Приехала ее сестра Ольга Дитерихс, очень вульгарная станционная барышня, но привлекательная и довольно шустренькая, кокетка большая, наступательная кокетка. Леву она возмутила. Меня она привлекает, и я делаю некоторые усилия, чтобы ей понравиться 34.

У меня затеялись чтения с девушками и бабами. Два раза в неделю вечером они ко мне собираются в мастерскую, и я им читаю. Они мне напоминают об этом, и я рада, что у них есть на это спрос. Мы с Верой Толстой говорили о том, как хорошо бы пробить окно к женской половине деревенского населения, потому что она – самая дикая, а вместе с тем она воспитывает детей. Но я увидала, что невозможно им что-либо проповедовать в нашем положении: нельзя им говорить, чтобы они меньше наряжались, когда мы наряднее их и т. п.

30 июня.

Вчера папа, приехав от Чертковых, сказал то, что я все время чувствовала, но что старалась заглушить. Подъезжая верхом к Деменке, он встретил Владимира Григорьевича, катающего Галю в тележке, и говорит, что почувствовал к нему жалость и досаду на этих Дитерихсов, которые его заполонили. Я его попросила мне этого не говорить, чтобы не поддерживать моих нехороших чувств к ним, и потом мы взяли эти слова назад, решили, что наверное Черткову именно такая жена и нужна и что в ней, правда, очень много хорошего. Меня очень отталкивает ужасный тон Гали и Ольги, и меня немного Маня и Соня в этом поддерживают, придя в ужас от того, что Галя, по словам Ольги, "шикарно спела бравурную арию из "Периколы". Я думаю, что действительно, это не подобает порядочной женщине, но это очень невинно. Я себя виню в том, что меня могут оттолкнуть от человека разные слова, как "шикарно" и "роскошно", и безвкусный, претенциозный наряд, как на Ольге, и ее манера играть на фортепьяно, разбивая аккорды, и я стараюсь себя винить, а в них видеть хорошее. Это очень удается, особенно с Галей, которая действительно гораздо лучше меня. Ольга молода и ужасно вяла. Ничем не интересуется, как я ни стараюсь ее навести и отыскать ее конька. Ее даже совсем не радует, что она видает папа, и даже не слушает, когда он говорит. Ну, бог с ними.

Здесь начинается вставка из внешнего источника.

/-- Settles O41: the three cases of SET and of GET, and the two of CONSTRUCT. -/
theorem faultOnlyAtMissingByte : Obligations.FaultOnlyAtMissingByte := by
  refine ⟨fun index value s => ?set, fun index s => ?get, exec_construct_completes⟩
  case set =>
    exact (fault_iff_admitted_and_missing (fun _ he => ⟨_, exec_set_error he value⟩)
      (fun ha hr => exec_set_missing ha hr value) (fun _ ha hr => exec_set_completes ha hr value)).trans and_assoc
  case get =>
    exact (fault_iff_admitted_and_missing (fun _ he => ⟨_, exec_get_error he⟩)
      exec_get_missing (fun _ ha hr => ⟨_, exec_get_ok ha hr⟩)).trans and_assoc

end Sys2Proof.Machine
end

section
/-! PROOFS of the family 20_memory.md: the mapper (which byte an index addresses, which indices cross), the order in which
inputs are taken and responses given, and what changes a byte of the buffer. -/

namespace Sys2Proof.Machine

/-! ### The byte an index is mapped to -/

/-- 20_memory.md R48: the operand has 16 bits and the width is at most 8. -/
theorem bitOffset_lt {e : Width} (he : e.toNat ≤ 8) (index : Index) : bitOffset index e < 2 ^ 19 :=
  calc index.toNat * e.toNat ≤ index.toNat * 8 := Nat.mul_le_mul_left _ he
    _ < 2 ^ 16 * 8 := Nat.mul_lt_mul_of_pos_right index.isLt (by decide)

/-- R33 (d) read through the mapper: the slack index `LEN` is mapped to the last byte. -/
theorem ArrayInv.bufSize_eq_byteIndex_len {s : State} (h : ArrayInv s) :
    s.bufSize.toNat = byteIndex s.len s.ebits + 1 := h.bufSize_eq

theorem ArrayInv.byteIndex_lt {s : State} (h : ArrayInv s) {index : Index} (hi : index ≤ s.len) :
    byteIndex index s.ebits < s.bufSize.toNat := by
  rw [h.bufSize_eq_byteIndex_len]
  exact Nat.lt_succ_of_le (byteIndex_mono hi _)

/-- Settles O35: the mapper is monotone, and `BUFSIZE` is one more than the byte of index `LEN`. -/
theorem mappedByteExists : Obligations.MappedByteExists := by
  intro index s hs hc hi
  have harray : ArrayInv s := hs.array hc
  refine ⟨bitOffset_lt harray.ebits_le index, harray.byteIndex_lt hi, ?_⟩
  rintro rfl
  rw [harray.bufSize_eq_byteIndex_len, Nat.add_sub_cancel]

/-! ### Crossing indices -/

/-- Eight elements fill a whole number of bytes, so the shift repeats with period 8. -/
theorem shiftOf_eq_residue (index : Index) (e : Width) : shiftOf index e = index.toNat % 8 * e.toNat % 8 :=
  (Nat.mod_mul_mod _ _ 8).symm

/-- The crossing column of 20_memory.md R50, width by width, for the residues of an index modulo 8. -/
theorem crossing_residue_iff : ∀ (e : Width) (r : Fin 8), 1 ≤ e.toNat → e.toNat ≤ 8 →
    (8 < r.val * e.toNat % 8 + e.toNat ↔
      (e = 3#4 ∧ (r.val = 2 ∨ r.val = 5)) ∨
      (e = 5#4 ∧ (r.val = 1 ∨ r.val = 3 ∨ r.val = 4 ∨ r.val = 6)) ∨
      (e = 6#4 ∧ (r.val % 4 = 1 ∨ r.val % 4 = 2)) ∨
      (e = 7#4 ∧ 1 ≤ r.val ∧ r.val ≤ 6)) := by
  decide

/-- Settles O36: whether an index crosses depends on its residue modulo 8 alone; an element of at most 8 bits that
starts at bit 0 to 7 of its byte reaches at most 7 bits past it. -/
theorem crossingIndexTable : Obligations.CrossingIndexTable := by
  intro index e hpos hle
  constructor
  · have hmod : index.toNat % 8 % 4 = index.toNat % 4 := Nat.mod_mod_of_dvd _ (by decide)
    have htable := crossing_residue_iff e ⟨index.toNat % 8, Nat.mod_lt _ (by decide)⟩ hpos hle
    rwa [hmod, ← shiftOf_eq_residue] at htable
  · intro hcross
    have hshift : shiftOf index e < 8 := shiftOf_lt index e
    omega

/-! ### The host's two lists -/

/-- Every command that completes leaves the further inputs alone and gives one response (20_memory.md R56, R61). -/
theorem exec_answers_once {i : Instr} {s t : State} (h : exec i s = .next t) :
    t.inputs = s.inputs ∧ ∃ r, t.responses = s.responses ++ [r] := by
  cases i with
  | construct w l =>
    obtain ⟨-, rfl⟩ | ⟨-, rfl⟩ := exec_construct_next h <;> exact ⟨rfl, _, rfl⟩
  | set x v =>
    obtain ⟨e, -, rfl⟩ | ⟨-, -, rfl⟩ := exec_set_next h <;> exact ⟨rfl, _, rfl⟩
  | get x =>
    obtain ⟨e, -, rfl⟩ | ⟨-, -, rfl⟩ := exec_get_next h <;> exact ⟨rfl, _, rfl⟩

theorem stepCommand_answers_once {w : Word} {s t : State} (h : stepCommand w s = .next t) :
    t.inputs = s.inputs ∧ ∃ r, t.responses = s.responses ++ [r] := by
  obtain ⟨r, -, rfl⟩ | ⟨i, -, hexec⟩ := stepCommand_next h
  · exact ⟨rfl, _, rfl⟩
  · exact exec_answers_once hexec

/-- Settles O15: an idle block and a reset answer nothing, a command word is answered once. -/
theorem inputsTakenInOrder : Obligations.InputsTakenInOrder := by
  intro s t h
  obtain ⟨hin, rfl⟩ | ⟨rest, hin, rfl⟩ | ⟨w, rest, hin, hcmd⟩ := step_next h
  · exact ⟨by simp [hin], [], by simp⟩
  · exact ⟨by simp [hin], [], by simp⟩
  · obtain ⟨hinputs, r, hresponses⟩ := stepCommand_answers_once hcmd
    exact ⟨by simpa [hin] using hinputs, [r], by simpa using hresponses, le_rfl⟩

/-! ### What changes a byte of the buffer -/

/-- A command that is neither a CONSTRUCT of a legal width nor a SET addressed to byte `a` leaves byte `a` as it was
(20_memory.md R41, R42). -/
theorem exec_keeps_byte {i : Instr} {s t : State} {a : Nat} (h : exec i s = .next t)
    (hconstruct : ∀ w l, i = .construct w l → ¬ legalWidth w)
    (hset : ∀ x v, i = .set x v → byteIndex x s.ebits ≠ a) : readByte a t = readByte a s := by
  cases i with
  | construct w l =>
    obtain ⟨-, rfl⟩ | ⟨hw, -⟩ := exec_construct_next h
    · exact readByte_congr rfl rfl a
    · exact absurd hw (hconstruct w l rfl)
  | set x v =>
    obtain ⟨e, -, rfl⟩ | ⟨-, -, rfl⟩ := exec_set_next h
    · exact readByte_congr rfl rfl a
    · simp [readByte, Memory.get_set_ne (hset x v rfl)]
  | get x =>
    obtain ⟨e, -, rfl⟩ | ⟨-, -, rfl⟩ := exec_get_next h <;> exact readByte_congr rfl rfl a

theorem not_legalWidth_of_refused {e : Width} (h : e = 0#4 ∨ 8 < e.toNat) : ¬ legalWidth e := by
  revert e; decide

/-- Settles O46: a step that waits or answers an illegal word touches no byte, and the hypotheses leave no decoded
command that writes byte `a`. -/
theorem bufferByteChangesOnlyByResetConstructOrItsSet :
    Obligations.BufferByteChangesOnlyByResetConstructOrItsSet := by
  intro s t a h hreset hconstruct hset
  obtain ⟨-, rfl⟩ | ⟨rest, hin, -⟩ | ⟨w, rest, hin, hcmd⟩ := step_next h
  · rfl
  · simp [hin] at hreset
  · have hhead : s.inputs.head? = some (.command w) := by simp [hin]
    have haccept : readByte a (accept rest s) = readByte a s := readByte_congr rfl rfl a
    rw [← haccept]
    obtain ⟨r, -, rfl⟩ | ⟨i, hd, hexec⟩ := stepCommand_next hcmd
    · exact readByte_congr rfl rfl a
    · refine exec_keeps_byte hexec (fun e l hi => ?_) (fun x v hi => ?_)
      · exact not_legalWidth_of_refused (hconstruct w e l hhead (hi ▸ hd))
      · exact hset w x v hhead (hi ▸ hd)

end Sys2Proof.Machine
end

section
/-! PROOFS of the family 30_encoding.md: the decoder by rows of the opcode table and that it inverts the encoder, the
counts of R75, the assembler's operand ranges, and the form of a response word. -/

namespace Sys2Proof

/-! ### The fixed bits of a row, as fields of the word (R73) -/

theorem EncodingRow.fits_iff (r : EncodingRow) (w : Word) : r.fits w = true ↔ w &&& r.mask = r.pattern := beq_iff_eq

theorem extractLsb'_eq_iff_toNat {n : Nat} (w : Word) (start : Nat) (x : BitVec n) :
    w.extractLsb' start n = x ↔ w.toNat / 2 ^ start % 2 ^ n = x.toNat := by
  rw [← BitVec.toNat_inj, BitVec.extractLsb'_toNat, Nat.shiftRight_eq_div_pow]

theorem constructRow_fits_iff_fields (w : Word) : constructRow.fits w = true ↔
    w.extractLsb' 30 2 = 0#2 ∧ w.extractLsb' 28 2 = 0#2 ∧ w.extractLsb' 0 8 = 0#8 := by
  simp only [constructRow_fits_iff, extractLsb'_eq_iff_toNat, BitVec.toNat_ofNat]
  omega

theorem setRow_fits_iff_fields (w : Word) :
    setRow.fits w = true ↔ w.extractLsb' 30 2 = 1#2 ∧ w.extractLsb' 24 6 = 0#6 := by
  simp only [setRow_fits_iff, extractLsb'_eq_iff_toNat, BitVec.toNat_ofNat]
  omega

theorem getRow_fits_iff_fields (w : Word) : getRow.fits w = true ↔
    w.extractLsb' 30 2 = 2#2 ∧ w.extractLsb' 24 6 = 0#6 ∧ w.extractLsb' 0 8 = 0#8 := by
  simp only [getRow_fits_iff, extractLsb'_eq_iff_toNat, BitVec.toNat_ofNat]
  omega

/-- R75: no word fits two rows, so the order in which `decode` tries them does not matter. -/
theorem not_constructRow_fits_of_setRow_fits {w : Word} (h : setRow.fits w = true) : ¬ constructRow.fits w = true := by
  rw [setRow_fits_iff] at h
  rw [constructRow_fits_iff]
  omega

theorem not_other_fits_of_getRow_fits {w : Word} (h : getRow.fits w = true) :
    ¬ constructRow.fits w = true ∧ ¬ setRow.fits w = true := by
  rw [getRow_fits_iff] at h
  rw [constructRow_fits_iff, setRow_fits_iff]
  omega

/-! ### The decoder, row by row -/

theorem decode_of_constructRow_fits {w : Word} (h : constructRow.fits w = true) :
    decode w = .ok (.construct (ebitsField w) (idxField w)) := by
  simp [decode, h]

theorem decode_of_setRow_fits {w : Word} (h : setRow.fits w = true) :
    decode w = .ok (.set (idxField w) (valField w)) := by
  simp [decode, h, not_constructRow_fits_of_setRow_fits h]

theorem decode_of_getRow_fits {w : Word} (h : getRow.fits w = true) : decode w = .ok (.get (idxField w)) := by
  simp [decode, h, not_other_fits_of_getRow_fits h]

theorem decode_of_no_row_fits {w : Word} (hconstruct : ¬ constructRow.fits w = true) (hset : ¬ setRow.fits w = true)
    (hget : ¬ getRow.fits w = true) : ∃ r, decode w = .error r := by
  by_cases hop : opField w = 3#2
  · exact ⟨.reservedOpcode, by simp [decode, hconstruct, hset, hget, hop]⟩
  · exact ⟨.mustBeZeroBitSet, by simp [decode, hconstruct, hset, hget, hop]⟩

/-- What the decoder can answer: a word fits one of the three rows, or none and is illegal. -/
theorem decode_cases (w : Word) :
    (constructRow.fits w = true ∧ decode w = .ok (.construct (ebitsField w) (idxField w))) ∨
    (setRow.fits w = true ∧ decode w = .ok (.set (idxField w) (valField w))) ∨
    (getRow.fits w = true ∧ decode w = .ok (.get (idxField w))) ∨
    ((¬ constructRow.fits w = true ∧ ¬ setRow.fits w = true ∧ ¬ getRow.fits w = true) ∧
      ∃ r, decode w = .error r) := by
  by_cases hconstruct : constructRow.fits w = true
  · exact .inl ⟨hconstruct, decode_of_constructRow_fits hconstruct⟩
  by_cases hset : setRow.fits w = true
  · exact .inr (.inl ⟨hset, decode_of_setRow_fits hset⟩)
  by_cases hget : getRow.fits w = true
  · exact .inr (.inr (.inl ⟨hget, decode_of_getRow_fits hget⟩))
  · exact .inr (.inr (.inr ⟨⟨hconstruct, hset, hget⟩, decode_of_no_row_fits hconstruct hset hget⟩))

/-- What a decoded command says of its word. -/
theorem row_fits_of_decode {w : Word} {i : Instr} (h : decode w = .ok i) : i.row.fits w = true := by
  obtain ⟨hfits, hd⟩ | ⟨hfits, hd⟩ | ⟨hfits, hd⟩ | ⟨-, r, hd⟩ := decode_cases w <;>
    cases hd.symm.trans h <;> exact hfits

theorem decode_eq_construct_iff (w : Word) (e : Width) (l : Index) : decode w = .ok (.construct e l) ↔
    constructRow.fits w = true ∧ e = ebitsField w ∧ l = idxField w := by
  constructor
  · intro h
    have hfits : constructRow.fits w = true := row_fits_of_decode h
    cases (decode_of_constructRow_fits hfits).symm.trans h
    exact ⟨hfits, rfl, rfl⟩
  · rintro ⟨hfits, rfl, rfl⟩
    exact decode_of_constructRow_fits hfits

theorem decode_eq_set_iff (w : Word) (i : Index) (v : Byte) : decode w = .ok (.set i v) ↔
    setRow.fits w = true ∧ i = idxField w ∧ v = valField w := by
  constructor
  · intro h
    have hfits : setRow.fits w = true := row_fits_of_decode h
    cases (decode_of_setRow_fits hfits).symm.trans h
    exact ⟨hfits, rfl, rfl⟩
  · rintro ⟨hfits, rfl, rfl⟩
    exact decode_of_setRow_fits hfits

theorem decode_eq_get_iff (w : Word) (i : Index) : decode w = .ok (.get i) ↔
    getRow.fits w = true ∧ i = idxField w := by
  constructor
  · intro h
    have hfits : getRow.fits w = true := row_fits_of_decode h
    cases (decode_of_getRow_fits hfits).symm.trans h
    exact ⟨hfits, rfl⟩
  · rintro ⟨hfits, rfl⟩
    exact decode_of_getRow_fits hfits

Была у Сони Мамоновой с Маней Рачинской и с Мишей. Ездила для того, чтобы уничтожить ту тень, которая, может быть только на мой взгляд, легла между нами. Это очень удалось мне. Мне было очень хорошо с Соней, и хотя я чувствовала, что ей немного помешала в ее хозяйственных делах, но видела, что она искренно была мне рада. Хозяйничают они по-женски в хорошем смысле: входят в мелочи, все аккуратно, прислуга и рабочие хорошо и вовремя оплачены, хорошо накормлены, лошадки сытые. Все очень чисто и довольно скромно. Кучера нет, садовника нет, четыре лошади, которые и возят и работают. Совершенный контраст своим соседям – Осоргиным, у которых имение в тысячи десятин, дом трехэтажный, имение их захватило 10 деревень, которые у них в рабстве и за угодья им убирают хлеб, чинят дороги и т. п. Рабочие у них никогда вовремя не рассчитаны, ходят раз десять просить жалованье, и им то мукой, то еще чем-нибудь выплачивают. Постоянно берут штрафы. Кучер, то есть работник, который нас вез, рассказывал нам про это. Я его спросила:

– Что же, он хороший барин Осоргин?

– Да, он ничего, хороший, только грабит народ. Поймает с порубкой, или кто лыко содрал, так штраф сейчас. За лыко пять рублей берет.

– Что же, управляющий, верно?

– Нет, сам.

Они, Осоргины, считаются одними из самых примерных помещиков. Он – земский начальник, честный человек, женат на княжне Трубецкой, красавице, 5 человек детей, родители живы, все в прекрасных отношениях. Мы подъехали. Старуха покупала ягоды, торгуясь с ребятами. Лиза укладывала детей, отец приехал с обзора хозяйства, сын выбирал старшину – чего же лучше? Но меня ужас взял, когда я подумала, что могла бы попасть в такие условия. В сто раз лучше арестантские роты со вшивыми товарищами.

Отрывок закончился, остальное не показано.